/-- The state after reset: nothing waits, the device runs in STANDBY (R265) with PD_AON, PD_NV, PD_CTRL and both host
domains ON and every other domain OFF, every register word reads its reset value, TIME_NS is 0 and frame edges are off,
firmware has not started, and no event is latched. Registers without a reset value in the manual read the values of
assumption 2. -/
def Obligations.ResetState : Prop :=
  State.reset.pending = [] ∧ State.reset.alive = true ∧ State.reset.device = 2 ∧
  (∀ d, d < 12 → (State.reset.domOn d = true ↔ d ∈ [0, 1, 2, 3, 11])) ∧
  (∀ d, d ∈ [4, 5, 6, 7, 8, 9, 10] → State.reset.dstate d = 0) ∧
  (∀ a, State.reset.rd a = resetValue .uh6440 a) ∧
  State.reset.time.ns = 0#32 ∧ State.reset.time.running = false ∧ State.reset.fw.started = false ∧
  (∀ n, n < 1024 → State.reset.evSet n = false)

/-- After reset every memory and the register file are in canonical form. -/
def Obligations.MemoryFormAtReset : Prop := Memory.wf State.reset = true

/-- Every step keeps the canonical form of the register file, the Crucible, the Tundish, the NV array, the retention
memory and the external flash: keys strictly rising, and no entry equal to what an unlisted address reads as. -/
def Obligations.EveryStepKeepsMemoryForm : Prop :=
  ∀ s t : State, Memory.wf s = true → step s = .next t → Memory.wf t = true

/-- No step undoes a fuse: the variant and the unique ID stand, the anti-rollback count never falls (R214), and the
lifecycle state moves only forward (R215). -/
def Obligations.EveryStepKeepsFuses : Prop :=
  ∀ s t : State, step s = .next t → FusesKept s t

/-! ### Frames -/

/-- The commands of the host ports, of network time and of gPTP change at most the units and registers of their frame;
FRAME_RECEIVE, which hands a frame to the pour engine or to firmware, has none. -/
def Obligations.FramesOfPortsAndTime : Prop :=
  ∀ (c : Instr) (s t : State), familyOf c ∈ [Family.hostPort, Family.time, Family.gptp] → c.wf = true → exec c s = .next t →
    ∀ f ∈ frameOf c, Within f.1 f.2 s t

/-- The commands of the pour stream and of the pour engine change at most the units and registers of their frame: no
network time, no link, no thermal state, no Tundish, no NV byte. -/
def Obligations.FramesOfPours : Prop :=
  ∀ (c : Instr) (s t : State), familyOf c ∈ [Family.pour, Family.engine] → c.wf = true → exec c s = .next t →
    ∀ f ∈ frameOf c, Within f.1 f.2 s t

/-- The commands of the frame and of the Temper engine change at most the units and registers of their frame. -/
def Obligations.FramesOfFrameAndTemper : Prop :=
  ∀ (c : Instr) (s t : State), familyOf c ∈ [Family.frame, Family.temper] → c.wf = true → exec c s = .next t →
    ∀ f ∈ frameOf c, Within f.1 f.2 s t

/-- The commands of the driver link and of the segment port change at most the units and registers of their frame. -/
def Obligations.FramesOfLinkAndSegment : Prop :=
  ∀ (c : Instr) (s t : State), familyOf c ∈ [Family.link, Family.segment] → c.wf = true → exec c s = .next t →
    ∀ f ∈ frameOf c, Within f.1 f.2 s t

/-- The commands of the Crucible and of the Tundish change at most the units and registers of their frame. -/
def Obligations.FramesOfCrucibleAndTundish : Prop :=
  ∀ (c : Instr) (s t : State), familyOf c ∈ [Family.crucible, Family.tundish] → c.wf = true → exec c s = .next t →
    ∀ f ∈ frameOf c, Within f.1 f.2 s t

/-- The commands of the control processors and of the mailboxes change at most the units and registers of their
frame; FIRMWARE_START and DEBUG_ACCESS_COMPLETE, which can reach any register, have none. -/
def Obligations.FramesOfProcessorsAndMailboxes : Prop :=
  ∀ (c : Instr) (s t : State), familyOf c ∈ [Family.processor, Family.mailbox] → c.wf = true → exec c s = .next t →
    ∀ f ∈ frameOf c, Within f.1 f.2 s t

/-- Adquel requests, and what firmware does on its own, change at most the units and registers of their frame. -/
def Obligations.FramesOfMessages : Prop :=
  ∀ (c : Instr) (s t : State), familyOf c = Family.message → c.wf = true → exec c s = .next t →
    ∀ f ∈ frameOf c, Within f.1 f.2 s t

/-- The commands of the power controller change at most the units and registers of their frame; a domain that comes ON
or goes off, the end of a DMA transfer and power-up have none. -/
def Obligations.FramesOfPower : Prop :=
  ∀ (c : Instr) (s t : State), familyOf c = Family.power → c.wf = true → exec c s = .next t →
    ∀ f ∈ frameOf c, Within f.1 f.2 s t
========
__What to produce__:
Copy exactly the stretch of data above from the line with "def Obligations.FramesOfFrameAndTemper : Prop" through the line with "of the control", and omit all other lines.

__Response below__:
def Obligations.FramesOfFrameAndTemper : Prop :=
  ∀ (c : Instr) (s t : State), familyOf c ∈ [Family.frame, Family.temper] → c.wf = true → exec c s = .next t →
    ∀ f ∈ frameOf c, Within f.1 f.2 s t

/-- The commands of the driver link and of the segment port change at most the units and registers of their frame. -/
def Obligations.FramesOfLinkAndSegment : Prop :=
  ∀ (c : Instr) (s t : State), familyOf c ∈ [Family.link, Family.segment] → c.wf = true → exec c s = .next t →
    ∀ f ∈ frameOf c, Within f.1 f.2 s t

/-- The commands of the Crucible and of the Tundish change at most the units and registers of their frame. -/
def Obligations.FramesOfCrucibleAndTundish : Prop :=
  ∀ (c : Instr) (s t : State), familyOf c ∈ [Family.crucible, Family.tundish] → c.wf = true → exec c s = .next t →
    ∀ f ∈ frameOf c, Within f.1 f.2 s t

/-- The commands of the control processors and of the mailboxes change at most the units and registers of their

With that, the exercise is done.